> _HOW TO COMPLETE THIS TASK_
Everything in the listing below should be repeated exactly.

> _MATERIAL PROVIDED_
-- ==== Sys2Proof/Tests/Slice0.lean ====
section
/-! SUPPORT. Tests: words written out from the spec's encodings, ill-formed terms, one step of each
instruction against the spec's examples, and for each statement with hypotheses a witness that they can be
met together, at the boundaries of its clauses. -/

namespace Sys2Proof.Tests

-- The many small kernel evaluations below run one after another, so that they do not each hold a thread.
set_option Elab.async false

open Sys2Proof Sys2Proof.Machine Sys2Proof.Config

/-! ### Decoding (30_encoding.md R141, R144, R146; 43_aal.md, 41_voice.md examples) -/

theorem test_decode_rd : decode (.frame 0x0000106300000000#64) = .ok (.rd 0x1063#16) := by decide
theorem test_decode_wr : decode (.frame 0x8000000802030000#64) = .ok (.wr 0x0008#16 0x02030000#32) := by decide
theorem test_decode_nop : decode (.command 0x00000000#32) = .ok .nop := by decide
theorem test_decode_newvoice : decode (.command 0x01000103#32) = .ok (.newvoice 0#8 1#4 3#8) := by decide
theorem test_decode_start : decode (.command 0x02030000#32) = .ok (.start 3#8) := by decide
theorem test_decode_end : decode (.command 0x030F0000#32) = .ok (.endNote 15#8) := by decide
theorem test_decode_process : decode (.command 0x04010000#32) = .ok (.process 1#8) := by decide
theorem test_decode_update : decode (.command 0x05020000#32) = .ok (.update 2#8) := by decide
theorem test_decode_tick : decode (.command 0x06000000#32) = .ok .tick := by decide
theorem test_decode_begin : decode (.command 0x10000000#32) = .ok .beginAal := by decide
theorem test_decode_setao : decode (.command 0x11020ABC#32) = .ok (.setao 2#8 0x0ABC#16) := by decide
theorem test_decode_setdo : decode (.command 0x12060001#32) = .ok (.setdo 6#8 1#1) := by decide
theorem test_decode_flush : decode (.command 0x13000000#32) = .ok .flush := by decide
theorem test_decode_startconv : decode (.command 0x140C0000#32) = .ok (.startconv 12#8) := by decide
theorem test_decode_poll : decode (.command 0x15000000#32) = .ok .poll := by decide
theorem test_decode_validate : decode (.command 0x16030000#32) = .ok (.validate 3#8) := by decide
theorem test_decode_resetboard : decode (.command 0x17040000#32) = .ok (.resetboard 4#8) := by decide

/-- Reserved opcodes at the ends of both ranges (R147). -/
theorem test_decode_reserved :
    decode (.command 0x07000000#32) = .error .reservedOpcode ∧
    decode (.command 0x0F000000#32) = .error .reservedOpcode ∧
    decode (.command 0x18000000#32) = .error .reservedOpcode ∧
    decode (.command 0xFF000000#32) = .error .reservedOpcode := by decide

/-- Must-be-zero fields (R148 check 2) and malformed frames (R142). -/
theorem test_decode_nonzero :
    decode (.command 0x00010000#32) = .error .nonzeroField ∧
    decode (.command 0x01001103#32) = .error .nonzeroField ∧
    decode (.command 0x12060002#32) = .error .nonzeroField ∧
    decode (.frame 0x0000000000000001#64) = .error .malformedFrame ∧
    decode (.frame 0x8001000000000000#64) = .error .malformedFrame := by decide

/-! ### Well-formedness (30_encoding.md R148 check 3) -/

theorem test_illformed_newvoice_voice : Instr.wellFormed 16 4 0 (.newvoice 16#8 0#4 0#8) = false := by decide
theorem test_illformed_newvoice_group : Instr.wellFormed 16 4 0 (.newvoice 0#8 4#4 0#8) = false := by decide
theorem test_illformed_start : Instr.wellFormed 16 4 0 (.start 16#8) = false := by decide
theorem test_illformed_end : Instr.wellFormed 16 4 0 (.endNote 16#8) = false := by decide
theorem test_illformed_process : Instr.wellFormed 16 4 0 (.process 255#8) = false := by decide
theorem test_illformed_update : Instr.wellFormed 16 4 0 (.update 16#8) = false := by decide
theorem test_illformed_validate : Instr.wellFormed 16 4 2 (.validate 2#8) = false := by decide
theorem test_illformed_resetboard : Instr.wellFormed 16 4 0 (.resetboard 0#8) = false := by decide
theorem test_wellformed_last : Instr.wellFormed 16 4 2 (.newvoice 15#8 3#4 255#8) = true := by decide

/-! ### Small states -/

/-- The state after an instruction. -/
def after (i : Instr) (s : State) : State :=
  match exec i s with
  | .next t => t
  | .fault _ => s
  | .refused _ => s

/-- An outcome is a next state with a property. -/
def goes (o : Host.Outcome State Fault Refusal) (p : State → Bool) : Bool :=
  match o with
  | .next t => p t
  | .fault _ => false
  | .refused _ => false

/-- The next state that goes says there is. -/
theorem goes_next {o : Host.Outcome State Fault Refusal} {p : State → Bool} (h : goes o p = true) :
    ∃ t, o = .next t ∧ p t = true := by
  cases o with
  | next t => exact ⟨t, rfl, h⟩
  | fault _ => cases h
  | refused _ => cases h

/-- The next state alone. -/
theorem goes_on {o : Host.Outcome State Fault Refusal} (h : goes o (fun _ => true) = true) :
    ∃ t, o = .next t :=
  (goes_next h).imp fun _ k => k.1

/-- A successful bus answer, and one of another status. -/
def good : BusAnswer := { status := .ok, first := 0#8, second := 0#8 }
def nack : BusAnswer := { status := .addressNack, first := 0#8, second := 0#8 }

/-- A modulation answer: triangle 0.5, sine -1.0. -/
def lfo : ModAnswer := ⟨0x3F000000#32, 0xBF800000#32, by decide, by decide⟩

/-- The root DAC_SEL board of 43_aal.md R280's example. -/
def dac : Board where
  cluster := none
  slice := 0#3
  addr := 0x60#7
  family := .dacSel
  valid := true
  dirty := 0#16
  nch := 4#5
  kind := .ao
  buf := List.replicate 16 0#16

/-- A GPIO board of 8 channels, and an ADC board of 4. -/
def gpio : Board := { dac with addr := 0x20#7, family := .gpio, nch := 8#5, kind := .do_ }
def adc : Board := { dac with addr := 0x48#7, family := .adc, kind := .ai }

/-- The three boards built, handles 0..3, 4..11 and 12..15, and a bus that answers success. -/
def rig : State :=
  { State.reset with
    boards := [dac, gpio, adc]
    devices := buildDevices Params.default 0 [dac, gpio, adc]
    begun := true
    busAnswers := List.replicate 12 good
    modAnswers := [lfo] }

/-- A bound voice on device 0, from 0.0 to 1.0. -/
def voice : Voice :=
  { Voice.reset with
    bound := true
    top := 0x3F800000#32
    attackMs := 0x42C80000#32
    decayMs := 0x42480000#32
    releaseMs := 0x43480000#32
    scale := 0x457FF000#32 }

/-- The rig with one voice and its group's count. -/
def rigWith (x : Voice) : State :=
  { rig with voices := [x], groupCount := [if x.active then 1#8 else 0#8] }

/-- An active voice in a state. -/
def playing (st : EnvState) : Voice := { voice with active := true, state := st }

/-- The rig with DAC pending on channel 2. -/
def pending : State := { rig with boards := [{ dac with dirty := 4#16 }, gpio, adc] }

/-- DAC behind cluster 2, slice 3. -/
def behind : State := { rig with boards := [{ dac with cluster := some 2#3, slice := 3#3 }, gpio, adc] }

/-- The rig awaiting handle 12, with the status answer not busy and the result -200 (43_aal.md R296). -/
def awaited : State :=
  { rig with
    awaiting := true
    awaitDev := 12#8
    busAnswers := [good, { good with first := 0x85#8, second := 0x83#8 }, good,
      { good with first := 0xFF#8, second := 0x38#8 }] }

/-- The configuration table of 43_aal.md R280's example. -/
def configured : State :=
  { State.reset with
    table := { w0 := 0x000600FF#32, w1 := 0x00000004#32 } :: List.replicate 15 Descriptor.terminator
    busAnswers := [good] }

> _ANSWER SPACE_
-- ==== Sys2Proof/Tests/Slice0.lean ====
section
/-! SUPPORT. Tests: words written out from the spec's encodings, ill-formed terms, one step of each
instruction against the spec's examples, and for each statement with hypotheses a witness that they can be
met together, at the boundaries of its clauses. -/

namespace Sys2Proof.Tests

-- The many small kernel evaluations below run one after another, so that they do not each hold a thread.
set_option Elab.async false

open Sys2Proof Sys2Proof.Machine Sys2Proof.Config

/-! ### Decoding (30_encoding.md R141, R144, R146; 43_aal.md, 41_voice.md examples) -/

theorem test_decode_rd : decode (.frame 0x0000106300000000#64) = .ok (.rd 0x1063#16) := by decide
theorem test_decode_wr : decode (.frame 0x8000000802030000#64) = .ok (.wr 0x0008#16 0x02030000#32) := by decide
theorem test_decode_nop : decode (.command 0x00000000#32) = .ok .nop := by decide
theorem test_decode_newvoice : decode (.command 0x01000103#32) = .ok (.newvoice 0#8 1#4 3#8) := by decide
theorem test_decode_start : decode (.command 0x02030000#32) = .ok (.start 3#8) := by decide
theorem test_decode_end : decode (.command 0x030F0000#32) = .ok (.endNote 15#8) := by decide
theorem test_decode_process : decode (.command 0x04010000#32) = .ok (.process 1#8) := by decide
theorem test_decode_update : decode (.command 0x05020000#32) = .ok (.update 2#8) := by decide
theorem test_decode_tick : decode (.command 0x06000000#32) = .ok .tick := by decide
theorem test_decode_begin : decode (.command 0x10000000#32) = .ok .beginAal := by decide
theorem test_decode_setao : decode (.command 0x11020ABC#32) = .ok (.setao 2#8 0x0ABC#16) := by decide
theorem test_decode_setdo : decode (.command 0x12060001#32) = .ok (.setdo 6#8 1#1) := by decide
theorem test_decode_flush : decode (.command 0x13000000#32) = .ok .flush := by decide
theorem test_decode_startconv : decode (.command 0x140C0000#32) = .ok (.startconv 12#8) := by decide
theorem test_decode_poll : decode (.command 0x15000000#32) = .ok .poll := by decide
theorem test_decode_validate : decode (.command 0x16030000#32) = .ok (.validate 3#8) := by decide
theorem test_decode_resetboard : decode (.command 0x17040000#32) = .ok (.resetboard 4#8) := by decide

/-- Reserved opcodes at the ends of both ranges (R147). -/
theorem test_decode_reserved :
    decode (.command 0x07000000#32) = .error .reservedOpcode ∧
    decode (.command 0x0F000000#32) = .error .reservedOpcode ∧
    decode (.command 0x18000000#32) = .error .reservedOpcode ∧
    decode (.command 0xFF000000#32) = .error .reservedOpcode := by decide

/-- Must-be-zero fields (R148 check 2) and malformed frames (R142). -/
theorem test_decode_nonzero :
    decode (.command 0x00010000#32) = .error .nonzeroField ∧
    decode (.command 0x01001103#32) = .error .nonzeroField ∧
    decode (.command 0x12060002#32) = .error .nonzeroField ∧
    decode (.frame 0x0000000000000001#64) = .error .malformedFrame ∧
    decode (.frame 0x8001000000000000#64) = .error .malformedFrame := by decide

/-! ### Well-formedness (30_encoding.md R148 check 3) -/

theorem test_illformed_newvoice_voice : Instr.wellFormed 16 4 0 (.newvoice 16#8 0#4 0#8) = false := by decide
theorem test_illformed_newvoice_group : Instr.wellFormed 16 4 0 (.newvoice 0#8 4#4 0#8) = false := by decide
theorem test_illformed_start : Instr.wellFormed 16 4 0 (.start 16#8) = false := by decide
theorem test_illformed_end : Instr.wellFormed 16 4 0 (.endNote 16#8) = false := by decide
theorem test_illformed_process : Instr.wellFormed 16 4 0 (.process 255#8) = false := by decide
theorem test_illformed_update : Instr.wellFormed 16 4 0 (.update 16#8) = false := by decide
theorem test_illformed_validate : Instr.wellFormed 16 4 2 (.validate 2#8) = false := by decide
theorem test_illformed_resetboard : Instr.wellFormed 16 4 0 (.resetboard 0#8) = false := by decide
theorem test_wellformed_last : Instr.wellFormed 16 4 2 (.newvoice 15#8 3#4 255#8) = true := by decide

/-! ### Small states -/

/-- The state after an instruction. -/
def after (i : Instr) (s : State) : State :=
  match exec i s with
  | .next t => t
  | .fault _ => s
  | .refused _ => s

/-- An outcome is a next state with a property. -/
def goes (o : Host.Outcome State Fault Refusal) (p : State → Bool) : Bool :=
  match o with
  | .next t => p t
  | .fault _ => false
  | .refused _ => false

/-- The next state that goes says there is. -/
theorem goes_next {o : Host.Outcome State Fault Refusal} {p : State → Bool} (h : goes o p = true) :
    ∃ t, o = .next t ∧ p t = true := by
  cases o with
  | next t => exact ⟨t, rfl, h⟩
  | fault _ => cases h
  | refused _ => cases h

/-- The next state alone. -/
theorem goes_on {o : Host.Outcome State Fault Refusal} (h : goes o (fun _ => true) = true) :
    ∃ t, o = .next t :=
  (goes_next h).imp fun _ k => k.1

/-- A successful bus answer, and one of another status. -/
def good : BusAnswer := { status := .ok, first := 0#8, second := 0#8 }
def nack : BusAnswer := { status := .addressNack, first := 0#8, second := 0#8 }

/-- A modulation answer: triangle 0.5, sine -1.0. -/
def lfo : ModAnswer := ⟨0x3F000000#32, 0xBF800000#32, by decide, by decide⟩

/-- The root DAC_SEL board of 43_aal.md R280's example. -/
def dac : Board where
  cluster := none
  slice := 0#3
  addr := 0x60#7
  family := .dacSel
  valid := true
  dirty := 0#16
  nch := 4#5
  kind := .ao
  buf := List.replicate 16 0#16

/-- A GPIO board of 8 channels, and an ADC board of 4. -/
def gpio : Board := { dac with addr := 0x20#7, family := .gpio, nch := 8#5, kind := .do_ }
def adc : Board := { dac with addr := 0x48#7, family := .adc, kind := .ai }

/-- The three boards built, handles 0..3, 4..11 and 12..15, and a bus that answers success. -/
def rig : State :=
  { State.reset with
    boards := [dac, gpio, adc]
    devices := buildDevices Params.default 0 [dac, gpio, adc]
    begun := true
    busAnswers := List.replicate 12 good
    modAnswers := [lfo] }

/-- A bound voice on device 0, from 0.0 to 1.0. -/
def voice : Voice :=
  { Voice.reset with
    bound := true
    top := 0x3F800000#32
    attackMs := 0x42C80000#32
    decayMs := 0x42480000#32
    releaseMs := 0x43480000#32
    scale := 0x457FF000#32 }

/-- The rig with one voice and its group's count. -/
def rigWith (x : Voice) : State :=
  { rig with voices := [x], groupCount := [if x.active then 1#8 else 0#8] }

/-- An active voice in a state. -/
def playing (st : EnvState) : Voice := { voice with active := true, state := st }

/-- The rig with DAC pending on channel 2. -/
def pending : State := { rig with boards := [{ dac with dirty := 4#16 }, gpio, adc] }

/-- DAC behind cluster 2, slice 3. -/
def behind : State := { rig with boards := [{ dac with cluster := some 2#3, slice := 3#3 }, gpio, adc] }

/-- The rig awaiting handle 12, with the status answer not busy and the result -200 (43_aal.md R296). -/
def awaited : State :=
  { rig with
    awaiting := true
    awaitDev := 12#8
    busAnswers := [good, { good with first := 0x85#8, second := 0x83#8 }, good,
      { good with first := 0xFF#8, second := 0x38#8 }] }

/-- The configuration table of 43_aal.md R280's example. -/
def configured : State :=
  { State.reset with
    table := { w0 := 0x000600FF#32, w1 := 0x00000004#32 } :: List.replicate 15 Descriptor.terminator
    busAnswers := [good] }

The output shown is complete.